What does Boris Johnson’s ‘build build build’ mean for PropTech?

According to a study by Savills and Shelter, over 300,000 planned new homes may remain on the drawing board over the next five years, equivalent to the Government’s target of new homes that need to be built annually. The lockdown-induced delays in construction and the subsequent recession will cut the number of new homes being built by 85,000 this year alone. Worryingly, construction of social housing will suffer most. The research shows social housing could fall to a tragic low of 4,300 units annually – the smallest number since World War II. Yet not all is grim. It is time for PropTech to come to the rescue and indeed to show its worth.

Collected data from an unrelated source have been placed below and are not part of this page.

-- ==== Sys2Proof/Tests/Slice0.lean ====
section
/-! SUPPORT. The model's own tests: ill-formed commands, worked steps, and for each obligation with hypotheses a theorem that
shows states and operands that meet them, clause by clause. -/

namespace Sys2Proof.Tests

open Sys2Proof.Machine

set_option maxRecDepth 20000

/-! ## Small states -/

/-- The part right after a POWER_ON reset, its first notice sent. -/
def idle : State := { State.reset with link := { State.reset.link with tx := .idle } }

/-- `idle` with its road changed. -/
def onRoad (f : Road → Road) : State := idle.onPart (Part.onRoad f)

/-- `idle` with its link port changed. -/
def onLink (f : LinkPort → LinkPort) : State := idle.onLink f

/-- The part's mode controller in the given mode, with the given latch. -/
def inMode (m : Mode) (latch : Bool) (s : State) : State :=
  s.onPart fun p => { p with mode := { p.mode with mode := m, latch := latch } }

def twoWay (a b : MarkerId) : SectionDef :=
  { kind := .twoWay, endA := a, endB := some b, allowed := none, junction := none, patience := 3 }

def dock (a : MarkerId) : SectionDef :=
  { kind := .dock, endA := a, endB := none, allowed := none, junction := none, patience := 1 }

def oneWay (a b : MarkerId) : SectionDef :=
  { kind := .oneWay, endA := a, endB := some b, allowed := some .aToB, junction := none, patience := 7 }

/-- Two-way points on line 0, which take two seconds to settle. -/
def points (a b : MarkerId) : SectionDef := { twoWay a b with junction := some { line := 0, settle := 2000 } }

def junctionLine : Line := { Line.blank .low with direction := .output, function := .junction }

def secIn (d : SectionDef) (st : SectionStatus) : Section := { Section.blank with defn := some d, status := st }

def holds (c : ConvoyId) (entered exited : Nat) : Holding :=
  { convoy := c, dir := .aToB, entered := entered, exited := exited, log := [] }

def member (i : SlotId) : Member := { slot := i, trailers := 0, trim := 0, lastGap := none }

def stepTo (i : SectionId) (st : StepStatus) : RouteStep :=
  { sec := i, dir := .aToB, branch := .plain, link := false, travel := .forward, status := st }

/-- A convoy of one member on a route through sections 0 and 1, its lead in section 0. -/
def convoyIn (st : ConvoyState) : Convoy :=
  { Convoy.vacant with state := st, members := [member 0], route := [stepTo 0 .held, stepTo 1 .ahead] }

/-- Convoy 0 in section 0, section 1 ahead of it. -/
def onRoute (st : ConvoyState) (ahead : SectionStatus) : State :=
  onRoad fun r => ((r.setConvoy 0 (convoyIn st)).setSect 0 (secIn (twoWay 0 1) (.occupied (holds 0 1 0)))).setSect 1
    (secIn (twoWay 1 2) ahead)

/-- Convoy 0 as in `onRoute`, with its route, its lead and its state given. -/
def onSteps (st : ConvoyState) (lead : Nat) (steps : List StepStatus) (ahead : SectionStatus) : State :=
  (onRoute st ahead).onPart (Part.onRoad fun r => r.setConvoy 0 { r.convoy 0 with
    lead := lead, route := steps.mapIdx fun n t => stepTo (Fin.ofNat 64 n) t })

/-- A request for section 1 as step 1. -/
def asking (arrival passed : Nat) : GroupRequest :=
  { first := 1, legs := [{ sec := 1, dir := .aToB, branch := .turn }], arrival := arrival, passed := passed, promoted := false }

/-- What a command leaves of the part; the part as it was where it answers no next state. -/
def partAfter (c : Instr) (s : State) : Part :=
  match exec c s with
  | .next t => t.part
  | .fault _ => s.part
  | .refused _ => s.part

/-- The message on the line after a command. -/
def lineAfter (c : Instr) (s : State) : List Byte :=
  match exec c s with
  | .next t => match t.link.tx with | .sending f _ => f | .idle => []
  | .fault _ => []
  | .refused _ => []

theorem ready_of {s : State} (h : s.link = idle.link) (hr : s.resets = idle.resets) : Ready s := by
  refine ⟨by rw [hr]; rfl, by rw [h]; rfl, by rw [h]; rfl, by rw [h]; rfl, by rw [h]; rfl⟩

Mr. Johnson, who promised his government would ‘put its arms around people at a time of crisis’, may find a solution to the housing crisis by cozying up to the UK’s PropTech sector, which over the past decade has been leading PropTech investment into Europe and beyond. At a time when large-scale public borrowing will see an unprecedented deterioration in public finances, we believe there will be an increased pressure for the Government to consider innovative PropTech solutions, such as P2P property lending, to tackle the housing shortage, and these can and must be part of the solution to help deliver Mr. Johnson’s vision and build more homes. Indeed, they hold the key to the success of this ambitious proposal which has a threefold implication for the UK’s PropTech sector.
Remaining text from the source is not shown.